Десять суток продолжалось наше путешествие до станции Тайга. Мы не досыпали ночью из-за перепряжек лошадей, зато мы отсыпались днем. Дни стояли ясные, солнечные. Небо было чистое, голубое, воздух необыкновенно прозрачен. Бесконечные леса, тянувшиеся по обе стороны московского тракта, покрытые снегом, точно были погружены в волшебный зимний сон, а снежная, накатанная «обозами» дорога сверкала и переливалась тысячами алмазов. Моментами мне казалось, что мы блуждаем по сказочному царству, из которого нет выхода. Если бы не страшные морозы, от которых мы страдали по ночам, это наше путешествие было бы для меня истинным наслаждением.

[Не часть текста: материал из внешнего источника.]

-- ==== Sys2Proof/Laws/Ops.lean ====
section
/-! SUPPORT. Laws/Ops.lean: the parts of the state that the shared operations leave alone, and what they leave in the others. -/

namespace Sys2Proof.Machine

Мои родители выехали ко мне навстречу в Бердичев, и наше первое свидание после столь долгой разлуки было настолько волнующим и трогательным, что его очень трудно описать. Я был счастлив увидеть и отца, и мать здоровыми и бодрыми. Они, конечно, забросали меня вопросами, но мне было очень трудно ответить на них сразу после девяти лет оторванности. И сказать по правде, эти вопросы были второстепенной вещью. Гораздо красноречивее говорили об их волнении и их переживаниях лица и глаза моих родителей. Они сияли счастьем. Особенно волновалась моя милая старушка мать. Долгое время она тихо плакала от радости, и крупные слезы катились по ее щекам. И я ее понимал. Когда она в 1889 году со мною прощалась на одесском вокзале, я был болен и без голоса. В душе она, быть может, считала меня потерянным для нее навсегда. А сейчас она увидела перед собою вполне здорового, бодрого сына, который сохранил к ней самую нежную любовь. Такой большой радости сердце любящей матери не может пережить без слез.

В Житомире меня ждали большие сюрпризы. Мы прибыли туда вечером, и в доме у нас я застал несколько десятков человек. Там меня встретили мои сестры со своими детьми, мой старший брат со всей своей семьей. Пришел также посмотреть на меня мой девяностолетний дядя Ной. Долго, очень долго продолжались объятия и поцелуи. Слышны были рыдания и веселый смех молодежи. Меня тесно окружили, и молодежь – ее было много – смотрела на меня восторженными глазами. Я был для нее легендарным героем, вернувшимся благополучно домой после долголетнего, весьма опасного странствования, и она искала на моем лице следы перенесенных мною, по ее представлениям, необыкновенных испытаний – но она их не находила. Перед ними был обыкновенный молодой человек, бодрый, веселый, обветренный сибирскими морозами.